The case starts ideally with a Patient downloading the Grapevine App. After opening the App, it registers in the GOE (Step 1). The registration involves only sending the Ethereum address and a password (and other authentication factors) for which the patient wants to receive grapes obtained from the enrollement in the Grapevineworld system. Notably, the GOE assigns an UUID to the user, so the Ethereum address may change at anytime. The GOE maintains a tuple
<patUUID, eth_address1, ..., eth_addressn> for ethereum addresses used in the current live data requests. Obviously, the patient can (and it is encouraged) to remove addresses when not used. The patient selects HPOs for which it has data, if available. If HPOs are not available in the dropdown list, the patient encounters (details depends on the regional/clinical workflow) its HPOs and it asks for registering (Step 2). The HPO will then push the triple
<patUUID, patientID, url_of_registry/FHIR_endpoint, url_of_repo, hpoid> (Step 3). It is worth noticing, that, depending on the various setting, additional steps may be required to allow the GOE to connect to the HPO's Vendor Façade. At this time, the GOE knows how the opaque string patUUID having Ethereum addresses, may have documents matching a request in the given HPOs. The patient may want to use any OpenID login mechanism (e.g., Facebook, Google) to facilitate the login system. No more data is stored in the GOE.
In this case (Step 4) a Pharmaceutical institute registers himself, and submits a Clinical Trial (Step 5) to the GOE. Notably, this operation can be automatical, or it may need negotiations with the GOE (depending on the complexity of the clinical trial).
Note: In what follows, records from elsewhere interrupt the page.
-- ==== Sys2Proof/Tests/Slice0.lean ====
section
/-!
SUPPORT. The tests: an ill-formed term for each check of WellFormed; for each statement a state and operands that meet its hypotheses,
clause by clause; and worked values of the manual.
-/

namespace Sys2Proof.Tests

open Sys2Proof Sys2Proof.Machine

-- One theorem at a time: in parallel the kernel's evaluations ask for more memory than the check allows.
set_option Elab.async false

/-! ### Small states -/

/-- An image: coordinate 5 in plane 0, IPv4 network 10.0.0.0, every filter and rule off. -/
def img0 : Image :=
  { coord := 5, maxVfs := 16, udpPort := 4800, ipv4 := true, planes := 1, ipv4Net := [10, 0, 0, 0], ipv6Prefix := [], fabricId := 0
    portMode := [1, 1, 1, 1], vid := [0, 0, 0, 0], ptpPort := 0, oneStep := false, guardMs := 10
    accel := List.replicate 4 { present := true, bar := 0, size := 1048576 }, filters := [], rules := [], wdtClkSel := true, buildId := 0, digest := 0 }

/-- Rails good, before any start-up step. -/
def early : State :=
  { State.reset with
    power := { Power.reset with phase := .up, railsUp := true, hLinkUp := true }
    now := 1000000000 }

/-- In service: READY, the firmware running, port 0 up. -/
def base : State :=
  { early with
    start := { Start.reset with
      stage := 1, fwRunning := true, scrubDone := true, trained := true, seeded := true, coreTested := true, stackOk := 0x3F
      image := some img0 }
    ports := (List.range 8).map fun _ => { Port.reset with state := .up, locked := true }
    clocks := { Clocks.reset with good := 0x7F }
    cipher := { Cipher.reset with generated := 0, seededAt := 1000000000 } }

/-- The same in Perch. -/
def perched : State := { base with start := { base.start with stage := 0xF, perchCause := 3 }, pins := { base.pins with perchN := .low } }

/-- An admin entry: the opcode, and fields `(byte, hi, lo, value)`. -/
def entry (op : Nat) (fs : List (Nat × Nat × Nat × Nat)) : Entry :=
  fs.foldl (fun e f => putFld e f.1 f.2.1 f.2.2.1 f.2.2.2) (BitVec.ofNat 512 op)

def cmd0 (e : Entry) : AdminCmd := { slot := 0, entry := e, phase := .queued, since := 0 }

/-- `s` with one admin command waiting in slot 0. -/
def withCmd (s : State) (e : Entry) : State :=
  { s with adm := { s.adm with enable := true, enabled := true, ringLog2 := 6, evtLog2 := 6, evtFree := 64, cmds := [cmd0 e] } }

def inPhase (s : State) (x : Phase) : State := { s with power := { s.power with phase := x } }
def inputs (s : State) (a b c : Bool) : State := { s with pins := { s.pins with pwrOk := a, brdRstN := b, hPerstN := c } }
def withTime (s : State) (f : TimeBase → TimeBase) : State := { s with time := f s.time }
def withClocks (s : State) (f : Clocks → Clocks) : State := { s with clocks := f s.clocks }
def withStart (s : State) (f : Start → Start) : State := { s with start := f s.start }
def withAdm (s : State) (f : Adm → Adm) : State := { s with adm := f s.adm }

def ring0 : Ring :=
  { base := 0x10000, log2 := 4, loc := 0, cqn := 0, state := .enabled, head := 0, taken := [], reading := none, run := false, doorbell := false
    recallAt := none, memDead := false, deadBy := none, strike := false }

/-- Instance 1, a PASID slice with wide quotas. -/
def inst0 : Inst :=
  { la := ring0, laRun := none, state := .active, fn := false, vf := 0, pasid := 7, apage := 0, apageBus := 0, vecTable := 0, vecs := []
    quota := { poolBytes := 2 ^ 33, qps := 8, cqs := 8, messages := 8, saSlots := 8, poolSlots := 8, laSlots := 8, ctxs := 8, wUnits := 8
               aUnits := 8, kettles := 8 }
    messages := 0, freezing := none, frozenAt := 0, why := none, mute := false, noRecord := 0, drains := [], mbx := Channel.reset
    relayCh := 0, mbxVec := 0 }

/-- `base` with one instance. -/
def own (x : Inst) : State := { base with insts := [(1, x)], pages := [(1, Page.reset)] }
def one : State := own inst0
def cold : State := own { inst0 with state := .frozen }

/-- An admin entry of instance 1. -/
def ent (op : Nat) (fs : List (Nat × Nat × Nat × Nat)) : Entry := entry op ((56, 10, 0, 1) :: fs)

def cq0 : Cq :=
  { inst := 1, base := 0x20000, log2 := 4, loc := 0, vector := 3, intEn := true, modCount := 1, modTime := 0, next := 0, free := 16, pending := []
    armed := false, held := [], stall := false, error := false, strike := false }

/-- Queue pair 2 of instance 1, in a state, its peer queue pair 4 of instance 3 at coordinate 6 under association 8. -/
def qp0 (st : QpState) : Qp :=
  { Qp.create 1 { ring0 with cqn := 0 } { ring0 with base := 0x30000 } 100 with
    state := st, remoteCoord := 6, remoteInst := 3, remoteQpn := 4, saId := 8, cumPsn := 200 }

/-- Instance 1 with CQ 0 and that queue pair. -/
def withQp (q : Qp) : State := { one with cqs := [(0, cq0)], qps := [(2, q)] }

/-- A command of instance 1 on queue pair 2. -/
def qent (op : Nat) (fs : List (Nat × Nat × Nat × Nat)) : Entry := ent op ((8, 19, 0, 2) :: fs)

/-- An association of instance 1 from key slot 1 to key slot 2. -/
def sa0 : Sa :=
  { inst := 1, peer := 8, txSlot := 1, txPhase := false, sealSeq := 5, limit := 2 ^ 44, rx0 := some { slot := 2, high := 70000, seen := [70000] }
    rx1 := none, rxPhase := false, pending := false, retiring := none, fails := 0, failAt := none, exhausted := false, dead := false }
def key0 (type : Nat) : KeySlot := { type := type, keyLen := 0, ksel := 0, inst := 1, key := List.replicate 16 1 }
def withKeys (s : State) (ks : Tab KeySlot) (as : Tab Sa) : State := { s with cipher := { s.cipher with keys := ks, sas := as } }

/-- Instance 1 with context 3, in a state, with runs. -/
def ctx0 (st : CtxState) (rs : List TpeRun) : Ctx :=
  { inst := 1, state := st, prev := .ready, ring := ring0, kettle := none, wUnits := 1, aUnits := 1, wMem := [], aMem := [], aZero := [], wBad := [], aBad := []
    stageBase := 0, stageBytes := 0, runs := rs, inbox := [], count := [], reduces := 0, dead := none }
def withCtx (c : Ctx) : State := { one with cqs := [(0, cq0)], ctxs := [(3, c)] }
def run0 (e : Entry) : TpeRun :=
  { slot := 0, entry := e, started := 0, epoch := 0, flags := 0, qpns := [], accs := [], bufs := [], made := true, todo := [], out := [], own := []
    ports := [], flushes := [], tile := 0, row := 0, turn := [], added := 0, written := 0, fail := none }
def taken0 (e : Entry) : Taken := { slot := 0, entry := e, started := false, outcome := none, gate := [] }

def pkt0 (op : Nat) (psn : Word) : Pkt :=
  { op := op, cell := false, last := true, retx := false, ackReq := false, dstQpn := 2, psn := psn, va := 0, offset := 0, tag := 0, ctx := 0, rank := 0
    epoch := 0, payload := [] }
def tx0 (st : TxStage) : TxPkt :=
  { id := 11, owner := .sq 0, pkt := pkt0 1 100, numbered := true, stage := st, charge := 64, path := 0, used := [0], again := false, held := false, sentAt := 0, order := 0
    overtaken := 0, deadline := some 1000000000, repeats := 0, lost := false, everLost := false, lossPaths := [], probe := false, failMark := 0 }
def dest0 : Dest :=
  { cwnd := 1048576, srtt := 6000, rttvar := 0, lastCut := none, recovery := [], inFlight := 64, rot := 0, exhausted := false, lastSent := 0, idleSince := 0, paths := [] }

/-! ### Hypotheses of the statements

Each theorem shows a state and operands for every clause of the statement it is named after, at the edges of the clause's range. -/

theorem test_hyps_StepRunsFrontCommand :
    State.reset.pending = [] ∧ (∀ mv, Instr.nop 0 = .vinRise mv → mv ≤ 2200) ∧ ∀ mv, Instr.vinRise 2200 = .vinRise mv → mv ≤ 2200 := by
  refine ⟨rfl, fun mv h => ?_, fun mv h => ?_⟩ <;> cases h
  omega

theorem test_hyps_Reports :
    live { base with adm := { base.adm with enabled := true, evtFree := 1 } } = true ∧ base.pm.state ≠ 2 ∧ base.ctlReset = false ∧
    base.halted = false ∧ { base.adm with enabled := true, evtFree := 1 }.reportOwed = false ∧ 0 < { base.adm with evtFree := 1 }.evtFree := by
  decide +kernel

theorem test_hyps_PowerUp :
    State.reset.power.phase = .off ∧ base.power.phase ≠ .off ∧
    ((inPhase State.reset .waiting).power.phase = .waiting ∧ (inputs State.reset true true true).pins.pwrOk = true ∧
      (inputs State.reset true true true).pins.brdRstN = true ∧ (inputs State.reset true true true).pins.hPerstN = true ∧
      State.reset.pins.pwrOk = false ∧ State.reset.pins.brdRstN = false ∧ State.reset.pins.hPerstN = false) ∧
    ((inPhase State.reset .ramping).power.phase = .ramping ∧ State.reset.pins.test = 0 ∧ State.reset.power.owlTest ≠ some false ∧
      { State.reset.pins with test := 1 }.test ≠ 0 ∧ { State.reset.power with owlTest := some false }.owlTest = some false ∧
      base.power.phase ≠ .ramping) ∧
    ((inPhase State.reset .waiting).power.owlTest = none ∧ State.reset.pins.thermtripN ≠ .low ∧ State.reset.start.stage ≠ 0xF ∧
      (inPhase State.reset .waiting).power.phase ≠ .up ∧ early.power.phase = .up ∧ early.power.owlTest = none ∧ early.start.stage ≠ 0xF ∧
      early.pins.thermtripN ≠ .low) ∧
    ({ early.power with hTraining := true }.hTraining = true ∧ early.power.hTraining = false) := by decide +kernel

theorem test_hyps_ResetsAndPowerDown :
    199 < 200 ∧ (∀ p ∈ [Phase.waiting, .ramping, .up, .off, .poweringDown, .tripped], (inPhase base p).power.phase = p) ∧
    (base.power.railsUp = true ∧ (inPhase State.reset .waiting).power.railsUp = false ∧ (inPhase base .waiting).power.railsUp = true) ∧
    ((inputs (inPhase base .poweringDown) true true true).pins.pwrOk = true ∧ State.reset.power.phase = .off) := by decide +kernel

theorem test_hyps_GovernorEval :
    let at_ (mv : Nat) : State := { base with power := { base.power with coreMv := BitVec.ofNat 16 mv } }
    let step (need mv : Nat) : Nat := max ((at_ mv).power.coreMv.toNat - 5) (min ((at_ mv).power.coreMv.toNat + 5) (max 620 (min 880 need)))
    (live (at_ 875) = true ∧ (at_ 875).pm.state ≠ 2 ∧ step 880 875 = 880 ∧ (-1 : Int) < 0 ∧ step 879 875 ≠ 880 ∧ (0 : Int) ≤ 0) ∧
    (live early = true ∧ live perched = false ∧ { base.pm with state := 2 }.state = 2) ∧ (620 ≤ (at_ 620).power.coreMv.toNat ∧ (at_ 880).power.coreMv.toNat ≤ 880) := by
  decide +kernel

def winBegun (s : State) (since : Nat) : State := withClocks s fun c => { c with winStart := [(6, since)], count := 2000000 }

theorem test_hyps_ClockActions :
    (base.power.phase = .up ∧ 6 < 7 ∧ base.clocks.good.getLsbD 6 = true ∧ early.clocks.good.getLsbD 6 = false ∧ early.power.phase = .up) ∧
    (let s := winBegun base 1000000
     tget s.clocks.winStart 6 = some 1000000 ∧ 1000000 + 1000000 ≤ s.clocks.count ∧ s.clocks.count < 1000001 + 1000000 ∧
      inTolerance s 6 15000000 = true ∧ rateChanged s 6 15000000 = false ∧ inTolerance s 6 15000001 = false ∧
      (let c := withClocks s fun c => { c with oscCal := true, lastWindow := [(6, 0)] }
       inTolerance c 6 300000 = true ∧ rateChanged c 6 50001 = true ∧ rateChanged c 6 50000 = false ∧ inTolerance c 6 300001 = false)) ∧
    (let s := winBegun early 1000000
     s.clocks.good.getLsbD 6 = false ∧ inTolerance s 6 15000000 = true ∧ inTolerance s 6 15000001 = false) ∧
    State.reset.power.phase ≠ .up ∧ { base.clocks with oscCal := true }.oscCal = true ∧ base.clocks.oscCal = false ∧
    (let s := withClocks base fun c => { c with goodSince := [(6, 0)] }
     tget s.clocks.goodSince 6 = some 0 ∧ 0 + 10000000000 ≤ { s with now := 10000000000 }.now ∧ { s with now := 9999999999 }.now < 0 + 10000000000) ∧
    live base = true ∧ live perched = false ∧ 3 < 4 := by decide +kernel

def locked : State := withTime base fun t => { t with state := .locked, trusted := true, syncLimit := some 1000000000 }
def freerun : State := withTime base fun t => { t with state := .freerun, trusted := true, guardEnd := some 1000000000 }
def holdover : State := withTime base fun t => { t with state := .holdover, trusted := true, trustEnd := some 1000000000 }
Trials may have certain inclusion and exclusion criteria, some of them can be decided by the GOE when the clinical trial is submitter, some others may need further access to data, and finally some other has to be decided by the requestor. At a first stage the coordinates of the phone (during the registration phase) will only be used as inclusion/exclusion criteria (e.g., inclusion based on a geographical area). In fact, a Push Notification about the new trial (Step 6) is sent to the App. The patient is asked for a consent (Step 7) to access data for a possible eligibility check (inclusion/exclusion criteria). Additionally, a questionnaire can be sent to the patient to further refine the criteria (Steps 8 and 9). If additional data is fetched and analyzed (e.g., to check if a patient has a history of specific encounters, checked by simply inspecting CDA XMLs, Steps 10, and 11) it is evaluated in Step 12. At this stage, the final decision if to include the patient in the trial is taken and the patient is notified in Step 13 (with another Push Notification). Fitness data available already on the phone (e.g. Apple Health, or Google Fit) will be used as well.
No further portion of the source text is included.